Third, the chambers judge was not unreasonable in determining the balance of convenience favoured the granting of the injunction. The temporary delay in imposing random testing would not have been a great inconvenience to Suncor as it had delayed the implementation of the new policy for its contractors until January 1, 2013; the union had grieved in a timely manner; the implementation of the new policy would constitute a significant change to the workplace environment; and the grievance process would involve an assessment of Suncor’s jurisdiction and evidentiary foundation for its new policy (para 6).
The evidence did not disclose that the application of the policy—which detected only prior use of drugs and alcohol—would have a effect on the prevention of job site accidents nor that it would do so more effectively than the current policy, which is limited to testing when there is evidence that creates a suspicion of drug and alcohol use. Further, the new policy is not limited to those employees who engage in hazardous work; its application to safety sensitive positions “casts a wide net over employees whose work may not involve a real risk of accident” (para 7).
Justice Jean Côté dissented. He held that the real issue here is the “balance of convenience”. He weighed the private provision of a urine sample against death or dismemberment by an accident. Further, the perils of accidents were not all experienced by Suncor employees. The plant contains a number of very dangerous substances that could leak in a catastrophic manner. Mere inconvenience to the public or to non-parties is a relevant factor for the balance of convenience analysis (para 16). In addition, the company could be subjected to heavy vicarious liability for the negligence of one of its employees. Accidents could also cause spills, leaks, smoke, pollution or death or harm to fish or wildlife (para 18). While compensation for death or personal injury is rarely fully compensated by tort or worker’s compensation law, infringement of privacy is reparable by paying money compensation. Finally, if the random testing policy here is too broad, the proper remedy would be an injunction again the excess portion. (para 23).

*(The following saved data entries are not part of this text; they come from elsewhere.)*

-- ==== Sys2Proof/Laws/KeptCores.lean ====
section
/-! SUPPORT. Each operation of the cores, the Pager, power, DMA and the bus is Kept. -/

set_option linter.unusedTactic false
set_option linter.unreachableTactic false
set_option linter.unusedSimpArgs false
set_option linter.unusedVariables false

namespace Sys2Proof.Machine

@[simp] theorem kept_State_setCore {s0 s : State} (a1) (a2) (h : Kept s0 s) : Kept s0 (State.setCore s a1 a2) := by
  unfold State.setCore
  simp (maxDischargeDepth := 60) [h]

@[simp] theorem kept_State_modCore {s0 s : State} (a1) (a2) (h : Kept s0 s) : Kept s0 (State.modCore s a1 a2) := by
  unfold State.modCore
  simp (maxDischargeDepth := 60) [h]

@[simp] theorem kept_State_setGreg {s0 s : State} (a1) (a2) (a3) (h : Kept s0 s) : Kept s0 (State.setGreg s a1 a2 a3) := by
  unfold State.setGreg
  simp (maxDischargeDepth := 60) [h]

@[simp] theorem kept_coreSettle {s0 s : State} (a1) (h : Kept s0 s) : Kept s0 (coreSettle a1 s) := by
  unfold coreSettle
  simp (maxDischargeDepth := 60) [h]

@[simp] theorem kept_dropResv {s0 s : State} (a1) (h : Kept s0 s) : Kept s0 (dropResv a1 s) := by
  unfold dropResv
  simp (maxDischargeDepth := 60) [h]

@[simp] theorem kept_trapTo {s0 s : State} (a1) (a2) (a3) (a4) (h : Kept s0 s) : Kept s0 (trapTo a1 a2 a3 a4 s) := by
  unfold trapTo
  simp (maxDischargeDepth := 60) [h]

@[simp] theorem kept_trap {s0 s : State} (a1) (a2) (a3) (h : Kept s0 s) : Kept s0 (trap a1 a2 a3 s) := by
  unfold trap
  simp (maxDischargeDepth := 60) [h]

@[simp] theorem kept_trapResp {s0 s : State} (a1) (a2) (a3) (a4) (h : Kept s0 s) : Kept s0 (trapResp a1 a2 a3 a4 s) := by
  unfold trapResp
  simp (maxDischargeDepth := 60) [h]

@[simp] theorem kept_trapIrq {s0 s : State} (a1) (a2) (h : Kept s0 s) : Kept s0 (trapIrq a1 a2 s) := by
  unfold trapIrq
  simp (maxDischargeDepth := 60) [h]

@[simp] theorem kept_trapReturn {s0 s : State} (a1) (h : Kept s0 s) : Kept s0 (trapReturn a1 s) := by
  unfold trapReturn
  simp (maxDischargeDepth := 60) [h]

@[simp] theorem kept_csrTaken {s0 s : State} (a1) (a2) (h : Kept s0 s) : Kept s0 (csrTaken a1 a2 s) := by
  unfold csrTaken
  simp (maxDischargeDepth := 60) [h]

@[simp] theorem kept_csrPut {s0 s : State} (a1) (a2) (a3) (h : Kept s0 s) : Kept s0 (csrPut a1 a2 a3 s) := by
  first | rewrite [csrPut] | unfold csrPut
  try dsimp only
  repeat' first
    | with_reducible assumption
    | with_reducible intro t
    | with_reducible apply kept_State_modCore
    | with_reducible exact Kept.rfl' _
    | simp only [kept_mk_iff]
    | (split <;> (try simp only [Prod.ext_iff, opt_eq s0] at *) <;> (try casesm* _ ∧ _) <;> (try subst_vars) <;> (try dsimp only))

@[simp] theorem kept_noteCorrected {s0 s : State} (a1) (h : Kept s0 s) : Kept s0 (noteCorrected a1 s) := by
  unfold noteCorrected
  simp (maxDischargeDepth := 60) [h]

@[simp] theorem kept_noteTransient {s0 s : State} (a1) (h : Kept s0 s) : Kept s0 (noteTransient a1 s) := by
  unfold noteTransient
  simp (maxDischargeDepth := 60) [h]

@[simp] theorem kept_wdgSample {s0 s : State} (a1) (h : Kept s0 s) : Kept s0 (wdgSample a1 s) := by
  unfold wdgSample
  simp (maxDischargeDepth := 60) [h]

@[simp] theorem kept_wdgRelease {s0 s : State} (a1) (h : Kept s0 s) : Kept s0 (wdgRelease a1 s) := by
  unfold wdgRelease
  simp (maxDischargeDepth := 60) [h]

@[simp] theorem kept_State_setDbg {s0 s : State} (a1) (h : Kept s0 s) : Kept s0 (State.setDbg s a1) := by
  unfold State.setDbg
  simp (maxDischargeDepth := 60) [h]

@[simp] theorem kept_svpHold {s0 s : State}  (h : Kept s0 s) : Kept s0 (svpHold s) := by
  first | rewrite [svpHold] | unfold svpHold
  try dsimp only
  repeat' first
    | (simp (maxDischargeDepth := 60) (contextual := true) [h]; done)
    | (split <;> (try simp only [Prod.ext_iff, opt_eq s0] at *) <;> (try casesm* _ ∧ _) <;> (try subst_vars) <;> (try dsimp only))

@[simp] theorem kept_withFreeze {s0 s : State} {g : State → State} (h : Kept s0 s)
    (hg : ∀ t, Kept s0 t → Kept s0 (g t)) : Kept s0 (withFreeze g s) := by
  unfold withFreeze; simp (maxDischargeDepth := 60) [*]


@[simp] theorem kept_haltNow {s0 s : State} (a1) (h : Kept s0 s) : Kept s0 (haltNow a1 s) := by
  unfold haltNow
  simp (maxDischargeDepth := 60) [h]

@[simp] theorem kept_haltReq {s0 s : State} (a1) (h : Kept s0 s) : Kept s0 (haltReq a1 s).2 := by
  first | rewrite [haltReq] | unfold haltReq
  try dsimp only
  repeat' first
    | (simp (maxDischargeDepth := 60) (contextual := true) [h]; done)
    | (split <;> (try simp only [Prod.ext_iff, opt_eq s0] at *) <;> (try casesm* _ ∧ _) <;> (try subst_vars) <;> (try dsimp only))

@[simp] theorem kept_pulses {s0 s : State} (a1) (a2) (h : Kept s0 s) : Kept s0 (pulses a1 a2 s) := by
  induction a1 generalizing s a2 with
  | zero => rw [pulses]; exact h
  | succ n ih =>
    rewrite [pulses]
    try dsimp only
    repeat' first
      | with_reducible assumption
      | with_reducible intro t
      | with_reducible refine kept_foldl ?_ (fun t a ht => ?_)
      | with_reducible refine kept_foldl_prod ?_ (fun t a ht => ?_)
      | with_reducible refine kept_foldl_prod2 ?_ (fun t a ht => ?_)
      | with_reducible refine kept_foldl_prod3 ?_ (fun t a ht => ?_)
      | with_reducible refine kept_foldl_prod4 ?_ (fun t a ht => ?_)
      | with_reducible refine kept_State_when ?_ (fun t ht => ?_)
      | with_reducible apply kept_State_setSvc
      | with_reducible apply kept_State_setDbg
      | with_reducible apply kept_haltReq
      | with_reducible exact Kept.rfl' _
      | with_reducible apply ih
      | simp only [kept_mk_iff]
      | (split <;> (try simp only [Prod.ext_iff, opt_eq s0] at *) <;> (try casesm* _ ∧ _) <;> (try subst_vars) <;> (try dsimp only))

@[simp] theorem kept_xtPulse {s0 s : State} (a1) (h : Kept s0 s) : Kept s0 (xtPulse a1 s) := by
  first | rewrite [xtPulse] | unfold xtPulse
  try dsimp only
  repeat' first
    | (simp (maxDischargeDepth := 60) (contextual := true) [h]; done)
    | (split <;> (try simp only [Prod.ext_iff, opt_eq s0] at *) <;> (try casesm* _ ∧ _) <;> (try subst_vars) <;> (try dsimp only))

Perhaps Justice Côté was not persuaded by the fact that only six percent of the employees tested under the original drug and alcohol policy over a three year period tested positive. In the 12 years from 2000 to 2012, Suncor experienced seven fatalities, with just three of those having been under the influence of drugs and alcohol at the time of their deaths. The majority also noted that there was no evidence of any environmental hazard created as a result of employee substance abuse. Finally, Suncor offered no evidence that the operation of the current drug and alcohol policy had actually reduced rates of accidents during its application (para 8).
It appears that the evidentiary basis for the assertions of either side will decide this case in the end.